theorem Answers.layerTotalsRefresh (h : Keeps μ s₀ s) : Answers μ s₀ (execLayerTotalsRefresh s) := h.refreshTotals

/-! ### Decision -/

theorem Keeps.markFault {cause m} (h : Keeps μ s₀ s) : Keeps μ s₀ (s.markFault cause m) := h.fault

theorem Keeps.sortMark {m} (h : Keeps μ s₀ s) : Keeps μ s₀ (s.sortMark m) :=
  .ite h (.ite h (.ite h.markFault (.ite h.markFault (.ite h.markFault h.upd))))

theorem Keeps.markClash {l a} (h : Keeps μ s₀ s) : Keeps μ s₀ (s.markClash l a) := h.foldl fun _ _ k => k.tileFault

theorem Answers.markArrival {p} (h : Keeps μ s₀ s) : Answers μ s₀ (execMarkArrival p s) := by
  dsimp only [execMarkArrival]
  split
  · split
    · exact h
    · split
      · exact h.upd.sortMark
      · exact h.upd.markClash
  · exact h

theorem Keeps.evalSeed {n acc seed} (h : Keeps μ s₀ s) : Keeps μ s₀ (s.evalSeed n acc seed).1 := by
  dsimp only [State.evalSeed]
  split
  · split
    · split
      · exact h.bumpBy.bump.setEnt.bump
      · exact h.bumpBy.bump.setEnt
    · exact h.bumpBy
  · exact h

theorem Keeps.evaluate {n} (h : Keeps μ s₀ s) : Keeps μ s₀ (s.evaluate n).1 := by
  have hl (l : List Nat) (a : State × Nat × Nat × Nat) (ha : Keeps μ s₀ a.1) :
      Keeps μ s₀ (l.foldl (fun a seed => a.1.evalSeed n a.2 seed) a).1 := by
    induction l generalizing a with
    | nil => exact ha
    | cons d l ih => exact ih _ ha.evalSeed
  exact hl _ _ h

theorem Keeps.countClasses {sub accept} (h : Keeps μ s₀ s) : Keeps μ s₀ (s.countClasses sub accept) :=
  h.foldl fun _ _ k => .ite k.bump k

theorem Keeps.submit {r} (h : Keeps μ s₀ s) : Keeps μ s₀ (s.submit r) := h.upd

theorem Answers.ridgeEvaluate (h : Keeps μ s₀ s) : Answers μ s₀ (execRidgeEvaluate s) := by
  dsimp only [execRidgeEvaluate]
  split
  · split
    · exact h.upd.bump.submit.upd
    · exact h.upd.evaluate.upd.bump.countClasses.submit
  · exact h

theorem Keeps.acceptRequest {origin frame accept raw} (h : Keeps μ s₀ s) :
    Keeps μ s₀ (s.acceptRequest origin frame accept raw) := by
  dsimp only [State.acceptRequest]
  split
  · exact h
  · exact .ite h h.formRequest

theorem Keeps.enterPin {r} (h : Keeps μ s₀ s) : Keeps μ s₀ (s.enterPin r) :=
  .ite (.ite (.ite h h.acceptRequest) (Keeps.ite h h.acceptRequest).setFlag.ridgeFault) (.ite (Keeps.ite h h.acceptRequest).upd
    (Keeps.ite h h.acceptRequest).upd.setFld)

theorem Keeps.tickPin (h : Keeps μ s₀ s) : Keeps μ s₀ s.tickPin := .ite h (h.upd.foldl (fun _ _ k => k.enterPin))

theorem Keeps.pulse {o} (h : Keeps μ s₀ s) : Keeps μ s₀ (s.pulse o) := by
  dsimp only [State.pulse]
  split
  · exact .ite h.upd.bump h.upd.emit.emit
  · exact h.upd.emit

theorem Keeps.sendAccept {m} (h : Keeps μ s₀ s) : Keeps μ s₀ (s.sendAccept m) := h.foldl fun _ _ k => k.sendBlocks

theorem Keeps.enterEdges (h : Keeps μ s₀ s) : Keeps μ s₀ s.enterEdges := h.upd.foldl fun _ _ k => k.timelineEnter

theorem Keeps.passRecord {r} (h : Keeps μ s₀ s) : Keeps μ s₀ (s.passRecord r) :=
  ((h.foldl (fun _ _ k => .ite k.pulse k)).foldl (fun _ _ k => .ite k.pulse k)).upd

theorem Answers.pinRelease (h : Keeps μ s₀ s) : Answers μ s₀ (execPinRelease s) := by
  dsimp only [execPinRelease]
  split
  · exact h
  · exact h.upd

theorem Keeps.leaveFlashing (h : Keeps μ s₀ s) : Keeps μ s₀ s.leaveFlashing := by
  dsimp only [State.leaveFlashing]
  split
  · exact h
  · exact .ite (Keeps.ite h.upd.countClasses h.upd.passRecord).sendAccept (.ite h.upd.countClasses h.upd.passRecord)

theorem Answers.acceptPulseEnd {o} (h : Keeps μ s₀ s) : Answers μ s₀ (execAcceptPulseEnd o s) := by
  dsimp only [execAcceptPulseEnd]
  split
  · split
    · exact .ite h.upd.emit h
    · exact h
  · exact h

theorem Answers.menuCheck {uncorrectable} (h : Keeps μ s₀ s) : Answers μ s₀ (execMenuCheck uncorrectable s) :=
  .ite (.ite h.ridgeFault.setDoubt h) h

theorem Keeps.supplyDoubt {rail reading} (h : Keeps μ s₀ s) : Keeps μ s₀ (s.supplyDoubt rail reading) := h.setDoubt.setFlag.emcy

theorem Answers.doubtRegister {k} (h : Keeps μ s₀ s) : Answers μ s₀ (execDoubtRegister k s) :=
  .ite (.ite h (.ite h.ridgeFault.setDoubt (.ite h.setDoubt.setFlag (.ite h.fresh.fresh.supplyDoubt h.setDoubt)))) h

theorem Answers.releaseHoldEnd (h : Keeps μ s₀ s) : Answers μ s₀ (execReleaseHoldEnd s) := by
  dsimp only [execReleaseHoldEnd]
  split
  · exact h
  · exact .ite (Keeps.ite h.setFld.setFlag.upd.emit h.setFld.setFlag.upd).refreshHold h

theorem Answers.holdoffRelease (h : Keeps μ s₀ s) : Answers μ s₀ (execHoldoffRelease s) := by
  dsimp only [execHoldoffRelease]
  split
  · exact h
  · exact .ite (Keeps.ite h.setFlag.emit h.setFlag) h

/-! ### Capture -/

theorem Keeps.hostCapture [Fact (μ ≤ 1)] {frame pre post mask dest} (h : Keeps μ s₀ s) :
    Keeps μ s₀ (s.hostCapture frame pre post mask dest).1 := by
  dsimp only [State.hostCapture]
  split
  · exact h.releaseSlots.capCount
  · split
    · exact h.releaseSlots
    · exact h.releaseSlots.formRequest

theorem Answers.hostCapture [Fact (μ ≤ 1)] {frame pre post mask dest} (h : Keeps μ s₀ s) :
    Answers μ s₀ (execHostCapture frame pre post mask dest s) :=
  h.hostCapture

theorem Keeps.enterCopy {r k t word} (h : Keeps μ s₀ s) : Keeps μ s₀ (s.enterCopy r k t word) := h.upd.enterDesc.bump

theorem Keeps.refuseCopy {t} (h : Keeps μ s₀ s) : Keeps μ s₀ (s.refuseCopy t) := h.upd.bump

theorem Keeps.issueFrag {r k} (h : Keeps μ s₀ s) : Keeps μ s₀ (s.issueFrag r k).1 := by
  dsimp only [State.issueFrag]
  split
  · exact h
  · split
    · exact h
    · split
      · exact h.refuseCopy
      · exact h.enterCopy

theorem Keeps.putFrag {r k bs} (h : Keeps μ s₀ s) : Keeps μ s₀ (s.putFrag r k bs) := by
  unfold State.putFrag
  split
  · exact h.rewrite
  · split
    · exact h.ddrWrite
    · exact h

theorem Keeps.reserveFor {r} (h : Keeps μ s₀ s) : Keeps μ s₀ (s.reserveFor r).1 := by
  dsimp only [State.reserveFor]
  split
  · exact h
  · exact (Keeps.ite h h.ddrWrite).setRing

theorem Keeps.settleReq {r} (h : Keeps μ s₀ s) : Keeps μ s₀ (s.settleReq r) :=
  .ite h.putReq (.ite h.finishReq (.ite h.putReq h.reserveFor.putReq))

theorem Keeps.resolveFrag {r k whole} (h : Keeps μ s₀ s) : Keeps μ s₀ (s.resolveFrag r k whole) :=
  .ite h.settleReq h.putFrag.capCount.settleReq

theorem Keeps.issueOne {r k} (h : Keeps μ s₀ s) : Keeps μ s₀ (s.issueOne r k) := .ite h.issueFrag.resolveFrag h.issueFrag.putReq

theorem Keeps.issueWindow {q} (h : Keeps μ s₀ s) : Keeps μ s₀ (s.issueWindow q) := by
  dsimp only [State.issueWindow]
  split
  · exact h
  · split
    · exact h
    · split
      · exact h
      · refine Keeps.foldl ?_ ?_
        · exact h.reserveFor.putReq
        · intro _ _ k
          split
          · exact k
          · split
            · exact k
            · split
              · exact k
              · exact .ite k (.ite k.refuseCopy.putReq k.enterCopy.putReq)

theorem Keeps.issueCards (h : Keeps μ s₀ s) : Keeps μ s₀ s.issueCards :=
  h.foldl (fun _ _ k => .ite k (.ite k.refuseCopy (.ite k.upd.refuseCopy k.upd.enterDesc.bump)))

theorem Keeps.issueReq {q} (h : Keeps μ s₀ s) : Keeps μ s₀ (s.issueReq q) := by
  dsimp only [State.issueReq]
  split
  · exact h
  · refine Keeps.foldl ?_ ?_
    · exact h
    · intro _ _ k
      split
      · exact k
      · exact .ite k (.ite k.issueOne (.ite k (.ite k.issueOne (.ite k.resolveFrag (.ite k.issueOne k)))))

theorem Keeps.issueAll (h : Keeps μ s₀ s) : Keeps μ s₀ s.issueAll := h.issueCards.foldl fun _ _ k => k.issueReq.issueWindow

theorem Answers.courseHeaderWrite {q frame} (h : Keeps μ s₀ s) : Answers μ s₀ (execCourseHeaderWrite q frame s) := by
  unfold execCourseHeaderWrite
  split
  · split
    · exact h
    · next c _ =>
      split
      · extract_lets f s1
        have hf : Keeps μ s₀ f.2 := by
          unfold f
          split
          · exact h
          · exact h.fresh
        have h1 : Keeps μ s₀ s1 := hf.zeroMissing.write
        exact h1.upd
      · exact h
  · exact h

theorem Answers.requestStart (h : Keeps μ s₀ s) : Answers μ s₀ (execRequestStart s) := by
  dsimp only [execRequestStart]
  split
  · exact h
  · split
    · split
      · exact h
      · exact .ite h.settleReq h.putReq.issueReq
    · exact .ite h (.ite h.reserveFor.finishReq h.reserveFor.putReq.issueReq)

theorem Keeps.noteBadCopy {r k} (h : Keeps μ s₀ s) : Keeps μ s₀ (s.noteBadCopy r k) := .ite h h.fresh.setFlag

theorem Keeps.endCopy {r k t ok} (h : Keeps μ s₀ s) : Keeps μ s₀ (s.endCopy r k t ok) := by
  unfold State.endCopy
  extract_lets s1 s2 r' _
  have h2 : Keeps μ s₀ s2 := .ite h.leaveTender.putFrag h.leaveTender
  exact .ite (.ite h2.endAborted h2.upd) (.ite h2.resolveFrag h2.putReq)

theorem Answers.fragmentCopyDone {seq k ok} (h : Keeps μ s₀ s) : Answers μ s₀ (execFragmentCopyDone seq k ok s) := by
  dsimp only [execFragmentCopyDone]
  split
  · exact h
  · split
    · exact h
    · exact (Keeps.ite h h.noteBadCopy).endCopy

theorem Answers.fragmentRereadDone {seq k} (h : Keeps μ s₀ s) : Answers μ s₀ (execFragmentRereadDone seq k s) := by
  dsimp only [execFragmentRereadDone]
  split
  · exact h
  · split
    · exact h
    · exact .ite h.resolveFrag (.ite h.capCount.putReq h.resolveFrag)

theorem Answers.fragmentTimeout {seq k} (h : Keeps μ s₀ s) : Answers μ s₀ (execFragmentTimeout seq k s) := by
  dsimp only [execFragmentTimeout]
  split
  · exact h
  · exact .ite h.resolveFrag h

theorem Keeps.freePayload {a n} (h : Keeps μ s₀ s) : Keeps μ s₀ (s.freePayload a n) := h.fresh.ddrWrite

theorem Keeps.writeTerm {link} (h : Keeps μ s₀ s) : Keeps μ s₀ (s.writeTerm link) := by
  dsimp only [State.writeTerm]
  split
  · exact h
  · exact (Keeps.ite h.freePayload h).ddrWrite.ddrWrite.setRing

theorem Answers.recordPublish {link} (h : Keeps μ s₀ s) : Answers μ s₀ (execRecordPublish link s) := h.writeTerm.publishRing

theorem Answers.hostRingNotify (h : Keeps μ s₀ s) : Answers μ s₀ (execHostRingNotify s) := by
  dsimp only [execHostRingNotify]
  split
  · exact h
  · exact .ite h.upd.raise h

theorem Answers.linkEgressRecord (h : Keeps μ s₀ s) : Answers μ s₀ (execLinkEgressRecord s) := by
  dsimp only [execLinkEgressRecord]
  split
  · exact h.upd.sendBlocks
  · exact h

theorem OkKeeps.consumerWrite {v} (h : Keeps μ s₀ s) : OkKeeps μ s₀ (s.consumerWrite v) := .ite trivial h.upd.setEnt

theorem Answers.hostConsumerWrite {v} (h : Keeps μ s₀ s) : Answers μ s₀ (execHostConsumerWrite v s) :=
  .orSame h (.consumerWrite h)

theorem Keeps.writeCard {v} (h : Keeps μ s₀ s) : Keeps μ s₀ (s.writeCard v) := h.upd.issueCards

theorem Answers.windowSlotBind (h : Keeps μ s₀ s) : Answers μ s₀ (execWindowSlotBind s) := by
  dsimp only [execWindowSlotBind]
  split
  · split
    · exact h.upd.writeCard.putReq
    · exact h.upd.writeCard
  · exact h

theorem Keeps.keepWindow {r} (h : Keeps μ s₀ s) : Keeps μ s₀ (s.keepWindow r) := h.reserveFor.putReq

theorem Answers.verdictMark {p} (h : Keeps μ s₀ s) : Answers μ s₀ (execVerdictMark p s) := by
  dsimp only [execVerdictMark]
  split
  · split
    · exact h
    · split
      · exact h.upd
      · split
        · exact h.upd.capCount
        · split
          · exact h.upd.capCount
          · split
            · exact h.upd.upd
            · exact .ite h.upd.upd (.ite h.upd.upd.keepWindow h.upd.upd.putReq)
  · exact h

theorem Answers.verdictDeadline {z} (h : Keeps μ s₀ s) : Answers μ s₀ (execVerdictDeadline z s) := by
  unfold execVerdictDeadline
  split
  · exact h
  · split
    · split
      · exact h
      · exact .ite h (.ite h.capCount.dropReq (.ite h.keepWindow h))
    · exact h

theorem Keeps.moveWindow {r} (h : Keeps μ s₀ s) : Keeps μ s₀ (s.moveWindow r) := h.foldl fun _ _ k => k.ddrWrite

theorem Keeps.leaveWindow {r} (h : Keeps μ s₀ s) : Keeps μ s₀ (s.leaveWindow r) := h.foldl fun _ _ k => k.leaveTender

theorem Answers.windowCopyDone {seq} (h : Keeps μ s₀ s) : Answers μ s₀ (execWindowCopyDone seq s) := by
  dsimp only [execWindowCopyDone]
  split
  · exact .ite h.moveWindow.leaveWindow.finishReq h
  · split
    · exact h
    · exact h.leaveWindow.endAborted

theorem Answers.captureAbort {seq all} (h : Keeps μ s₀ s) : Answers μ s₀ (execCaptureAbort seq all s) := h.registerAbort

theorem Keeps.rearm (h : Keeps μ s₀ s) : Keeps μ s₀ s.rearm := h.upd.setFlag.setFld

theorem Answers.rearm (h : Keeps μ s₀ s) : Answers μ s₀ (execRearm s) := h.rearm

/-! ### Time -/

theorem Keeps.stepMain {d} (h : Keeps μ s₀ s) : Keeps μ s₀ (s.stepMain d) := by
  unfold State.stepMain
  exact h.upd.setFlag.bump.timeEvent

theorem Keeps.turn {l} (h : Keeps μ s₀ s) : Keeps μ s₀ (s.turn l) := .ite h h.upd

theorem Keeps.mainTick (h : Keeps μ s₀ s) : Keeps μ s₀ s.mainTick := by
  dsimp only [State.mainTick]
  refine Keeps.turn ?_
  split
  · refine Keeps.stepMain ?_
    split
    · refine Keeps.stepMain ?_
      refine Keeps.upd ?_
      split
      · exact h.setEnt
      · exact h
    · refine Keeps.upd ?_
      split
      · exact h.setEnt
      · exact h
  · split
    · refine Keeps.stepMain ?_
      refine Keeps.upd ?_
      split
      · exact h.setEnt
      · exact h
    · refine Keeps.upd ?_
      split
      · exact h.setEnt
      · exact h

theorem Answers.mainClockTick (h : Keeps μ s₀ s) : Answers μ s₀ (execMainClockTick s) := .ite h.mainTick h

theorem OkKeeps.incWrite {v} (h : Keeps μ s₀ s) : OkKeeps μ s₀ (s.incWrite v) := .ite trivial (.ite trivial h.upd)

theorem Answers.mainIncrementWrite {v} (h : Keeps μ s₀ s) : Answers μ s₀ (execMainIncrementWrite v s) :=
  .ite (.orSame h (.incWrite h)) h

What this task involves: Nothing but the lines above from the one containing "k) := .ite h h.fresh.setFlag" through the one containing "(execFragmentRereadDone seq k s) := by" should appear in the answer, each repeated exactly.

Exercise result:
theorem Keeps.noteBadCopy {r k} (h : Keeps μ s₀ s) : Keeps μ s₀ (s.noteBadCopy r k) := .ite h h.fresh.setFlag

theorem Keeps.endCopy {r k t ok} (h : Keeps μ s₀ s) : Keeps μ s₀ (s.endCopy r k t ok) := by
  unfold State.endCopy
  extract_lets s1 s2 r' _
  have h2 : Keeps μ s₀ s2 := .ite h.leaveTender.putFrag h.leaveTender
  exact .ite (.ite h2.endAborted h2.upd) (.ite h2.resolveFrag h2.putReq)

theorem Answers.fragmentCopyDone {seq k ok} (h : Keeps μ s₀ s) : Answers μ s₀ (execFragmentCopyDone seq k ok s) := by
  dsimp only [execFragmentCopyDone]
  split
  · exact h
  · split
    · exact h
    · exact (Keeps.ite h h.noteBadCopy).endCopy

theorem Answers.fragmentRereadDone {seq k} (h : Keeps μ s₀ s) : Answers μ s₀ (execFragmentRereadDone seq k s) := by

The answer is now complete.